– Ты мне друг? скажи – друг? Ты, братец, понимаешь меня? не правда ли?
Я, по обыкновению, молча кивал головой.
– От тебя я уж не могу скрывать ничего; только, бога ради, это между нами: ты единственный человек, которому я это показываю.
И он, притворяя дверь, вынимал из кармана письма к нему Кати и читал их. (Впоследствии я узнал, что вся петербургская молодежь почти наизусть знала эти письма.)
– Я даже еще Арбатову не показывал этого письма, – замечал он каждый раз, – даже Арбатову! понимаешь?..
В этих письмах Торкачева очень наивно и довольно безграмотно выражала ему свою любовь; но письма, по крайней мере мне казалось тогда, были проникнуты теплотою, обнаруживавшею сквозь безграмотные и смешные фразы неподдельное чувство.
Окончив чтение, он подносил обыкновенно эти письма к моим глазам, потом складывал их, целовал и прятал в карман.
– Это драгоценности, – говорил он, – с которыми я никогда не расстанусь.

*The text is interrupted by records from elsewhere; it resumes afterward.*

-- ==== Sys2Proof/Config.lean ====
section
/-! DEFINITION. What an implementation fixes (rules R5 to R7) and the free values of the model.
The parameters are plain data that `State` carries and no step writes (log 1). The free values are constants
with no body: nothing can be proved of what they are, so a claim holds whatever they are. -/

namespace Sys2Proof

/-- The parameters of R5 (default values of the spec), R6 (open) and R7 (open, with defaults). -/
structure Params where
  /-- `S`: words of the staging buffer (R6). -/
  stagingCapacity : Nat
  /-- `M`: words of the mailbox, its count word included (R6). -/
  mailboxCapacity : Nat
  /-- `CNT_LO`: lowest bit of the header's count field (R5). -/
  cntLo : Nat
  /-- `CNT_HI`: highest bit of the header's count field (R5). -/
  cntHi : Nat
  /-- `FOOTER_OFFSET` (R5). -/
  footerOffset : Nat
  /-- The graph of `BANK_ID_OF` (R7): `(header, footer, id)`; a pair that is not listed has `none`.
  Header and footer words are finitely many, so every function the spec allows is such a list (log 3). -/
  bankIds : List (Word × Word × BankIdx)
  /-- `EDGE_BOTH` (R7). -/
  edgeBoth : Bool
  deriving DecidableEq, Repr

namespace Config

/-- `N`, the number of banks (R5). -/
@[simp] def numBanks : Nat := 16

/-- `C`, the words of one bank (R5). -/
@[simp] def bankCapacity : Nat := 1024

/-- The parameters at `State.reset`: the spec's defaults (R5, R7) and, for the two parameters without one,
the sizes of its test vectors, S = 64 and M = 8 (DESIGN CHOICE, log 1; log 2 to 4 for the rest). -/
def standard : Params where
  stagingCapacity := 64
  mailboxCapacity := 8
  cntLo := 20
  cntHi := 30
  footerOffset := 1021
  bankIds := []
  edgeBoth := false

end Config

/-- The constraints a configuration must meet (R5, R6). -/
structure Params.Valid (p : Params) : Prop where
  staging : 1 ≤ p.stagingCapacity
  mailbox : 2 ≤ p.mailboxCapacity
  count_order : p.cntLo ≤ p.cntHi
  count_top : p.cntHi ≤ 31
  footer_low : 1 ≤ p.footerOffset
  footer_high : p.footerOffset < Config.bankCapacity

/-- The three memory spaces (R46). -/
inductive Space where
  | bank
  | staging
  | mailbox
  deriving DecidableEq, Repr

namespace Config

/-- FREE VALUE (log 13): what a memory word that nothing has written holds, a value of its place alone
(V1, V4: any value). -/
opaque unwritten : Space → Nat → Word

/-- FREE VALUE (log 15): `hdr_reg` after a RESET step (R176, V2). -/
opaque freeHdr : Nat → Word

/-- FREE VALUE (log 15): `ftr_reg` after a RESET step (R176, V2). -/
opaque freeFtr : Nat → Word

/-- FREE VALUE (log 15): `cnt_reg` after a RESET step, cut to the register's width where it is used. -/
opaque freeCnt : Nat → Nat

/-- FREE VALUE (log 15): `pay_idx` after a RESET step, cut to the register's width where it is used. -/
opaque freePay : Nat → Nat

/-- FREE VALUE (log 6): with no script left and an edge latched, how many polling steps come before DRAIN; any number, but a
number, as the handler agent's weak fairness asks (R55, R60). -/
opaque drainDelay : Nat → Nat

end Config
end Sys2Proof
end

Их положат в гроб со мною. Видишь ли, как она меня любит! Не правда ли, каждое слово дышит любовью?
– Да, – возражал я, – такая любовь приятна, но разорительна.
Летищев хмурился.
– Как тебе не стыдно! – кричал он, – денежные расчеты – какая гадость! Фи!.. Я не стоил бы ее, если бы рассчитывал, как лавочник, поэкономней да подешевле. Я не мог бы перенести, если бы она была устроена беднее Пряхиной: мне стыдно было бы тогда взглянуть в глаза Броницыну… Что делать! Noblesse oblige, mon cher… Конечно, я не в состоянии бросать столько денег, сколько Броницын, тягаться за ним; но не могу же я и уступить ему. Мои дела немножко запутаются – я не скрываю этого. Мне будет немножко тяжело… Ну, а дядя-то?.. Мне верят наконец. Я имею кредит. Да здравствует кредит! С кредитом можно жить отлично.

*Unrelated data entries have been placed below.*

theorem cleanReady_of {s : State} (h : s.spillState = .ready ∧ s.phase = .scan ∧ s.edgeLatch = false ∧
    s.occupied = 0 ∧ s.fltStagingOvf = false ∧ s.fltBankCount = false ∧ s.fltIdMismatch = false) : CleanReady s :=
  ⟨⟨h.1, .inl h.2.1, h.2.2.1, h.2.2.2.1⟩, h.2.1, h.2.2.2.2⟩

/-! ### Event words -/

theorem witness_DecodeOfEncode :
    WellFormed (.fill 0#4 1#32 (List.replicate 1023 0#32) 0#32) = true ∧ WellFormed (.mboxRead 0xFFFFFFFF) = true ∧
    WellFormed (.readPayloadWord 15#4 1023) = true ∧ WellFormed (.setStart true) = true :=
  ⟨test_wellFormed_fill.2, by decide, by decide, rfl⟩

theorem witness_EncodeOfDecode :
    decode ⟨0x040F#16, [0x00200000#32, 0xD0#32, 0xF0#32]⟩ = .ok (.fill 15#4 0x00200000#32 [0xD0#32] 0xF0#32) ∧
    (∀ b p f, Instr.fill 15#4 0x00200000#32 [0xD0#32] 0xF0#32 ≠ .fill b 0#32 p f) ∧
    decode ⟨0x0400#16, [0#32, 0xF0#32]⟩ = .ok (.fill 0#4 0#32 [] 0xF0#32) :=
  ⟨by decide, fun _ _ _ h => absurd (Instr.fill.inj h).2.1 (by decide), by decide⟩

/-- One word for each way to be reserved, each at the boundary of its range, and a script that holds one. -/
theorem witness_ReservedEventWordsInvalid :
    ((0x1800#16).extractLsb' 14 2 = 0b00#2 ∧ 6 ≤ ((0x1800#16).extractLsb' 10 4).toNat) ∧
    ((0x6000#16).extractLsb' 14 2 = 0b01#2 ∧ 8 ≤ ((0x6000#16).extractLsb' 10 4).toNat) ∧
    ((0x8400#16).extractLsb' 14 2 = 0b10#2 ∧ 1 ≤ ((0x8400#16).extractLsb' 10 4).toNat) ∧
    ((0xFC00#16).extractLsb' 14 2 = 0b11#2 ∧ ((0xFC00#16).extractLsb' 10 4).toNat = 15) ∧
    ((0x0410#16).extractLsb' 10 6 = 0b000001#6 ∧ (0x0410#16).extractLsb' 4 6 ≠ 0#6) ∧
    ((0x1002#16).extractLsb' 10 6 = 0b000100#6 ∧ (0x1002#16).extractLsb' 1 9 ≠ 0#9) ∧
    ((0x4001#16).extractLsb' 10 6 ≠ 0b000001#6 ∧ (0x4001#16).extractLsb' 10 6 ≠ 0b000100#6 ∧
      (0x4001#16).extractLsb' 0 10 ≠ 0#10) ∧
    ({ start 64 8 with script := [⟨0x4001#16, []⟩] } : State).script = ⟨0x4001#16, []⟩ :: [] := by decide

theorem witness_OpcodeTableUnambiguous :
    (encode (.fill 15#4 0#32 [] 0#32)).word &&& (tableRow (.fill 0#4 0#32 [] 0#32)).2 =
      (tableRow (.fill 0#4 0#32 [] 0#32)).1 ∧
    (encode (.setStart true)).word &&& (tableRow (.setStart false)).2 = (tableRow (.setStart false)).1 := by decide

/-! ### Which step is taken -/

theorem witness_StepRunsScriptedEvent :
    ({ start 64 8 with script := [⟨0x8000#16, []⟩, ⟨0x0800#16, []⟩] } : State).script =
      ⟨0x8000#16, []⟩ :: [⟨0x0800#16, []⟩] ∧ decode ⟨0x8000#16, []⟩ = .ok .drain := by decide

/-- A state in a given phase and spill state. -/
def poised (ph : Phase) (sp : SpillState) (on : Bool) : State :=
  { start 64 8 with phase := ph, spillState := sp, startEn := on }

theorem idle_taken {s : State} (he : enabled .idle s = true) : exec .idle s = .next (record (encode .idle) s) := by
  show takeStep .idle (fun t => t) s = _
  exact takeStep_of_enabled he

/-- The block parked in BEAM_OFF, the polling agent idling: a run without script. -/
def parked (n : Nat) : State :=
  match n with
  | 0 => poised .scan .beamOff false
  | k + 1 => record (encode .idle) (turn (parked k))

theorem parked_shape (n : Nat) :
    (parked n).phase = .scan ∧ (parked n).spillState = .beamOff ∧ (parked n).edgeLatch = false ∧
    (parked n).script = [] := by
  induction n with
  | zero => decide
  | succ n ih => exact ih

theorem parked_isRun : IsRun parked := by
  intro n
  obtain ⟨hp, hs, hl, hc⟩ := parked_shape n
  have hi : pollingStep (parked n) = .idle := by simp [pollingStep, hp, hs]
  rw [step_of_unscripted hc, coreChoice_of_clear hl, hi]
  exact idle_taken (by simp [enabled, hp, hs])
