-- ==== Sys2Proof/Machine/Dispatch.lean ====
section
/-! DEFINITION. One arm per instruction, each a call of its meaning. -/

namespace Sys2Proof.Machine

def exec (i : Instr) (s : State) : Host.Outcome State Fault Refusal :=
  match i with
  -- the host's commands (30_encoding.md R104)
  | .init => Sys2Proof.Machine.execInit s
  | .setPixel index r g b => Sys2Proof.Machine.execSetPixel index r g b s
  | .getPixel index => Sys2Proof.Machine.execGetPixel index s
  | .showFrame => Sys2Proof.Machine.execShow s
  | .clear => Sys2Proof.Machine.execClear s
  -- the block's micro-steps (30_encoding.md R107)
  | .pxWrite index ch val => Sys2Proof.Machine.execPxWrite index ch val s
  | .pxRead index ch => Sys2Proof.Machine.execPxRead index ch s
  | .encWrite buf slot => Sys2Proof.Machine.execEncWrite buf slot s
  | .xferStop => Sys2Proof.Machine.execXferStop s
  | .xferStart buf => Sys2Proof.Machine.execXferStart buf s
  | .xferEmit => Sys2Proof.Machine.execXferEmit s

end Sys2Proof.Machine
end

Положение обязывает, мой дорогой…
После таких рассуждений Летищев насвистывал обыкновенно арии из «Бронзового Коня», напевал вальсы и под свои звуки один кружился по комнате.
Он был в восторге от своей новой квартиры: окна его кабинета выходили прямо против окон комнаты его Кати. Показывая мне на эти окна, он говорил:
– Ты понимаешь, я могу теперь видеть отсюда все, что она будет делать; она может видеть все, что делается у меня. Я вооружился телескопами, зрительными трубами…
Дней через десять после этого он заехал ко мне и говорит мне:
– Ну, братец, я плаваю в море блаженства! я был у них. Сестра приняла меня отлично, а Катя – с каким восторгом она меня встретила, если бы ты видел! Какая перестрелка у нас пошла через улицу, часов по пяти сряду каждый день. Я подарил сестре турецкую шаль… Ах, Катя, Катя!.. Ты непременно должен видеть ее… едем ко мне…
Он привез меня к себе.
– Она не должна подозревать, – сказал он, – что у меня кто-нибудь есть: иначе все пропало, и мы ее не увидим. Становись у окна за этот занавес и смотри в щелку, вот в это пространство. Ты увидишь все, а тебя оттуда никто не увидит.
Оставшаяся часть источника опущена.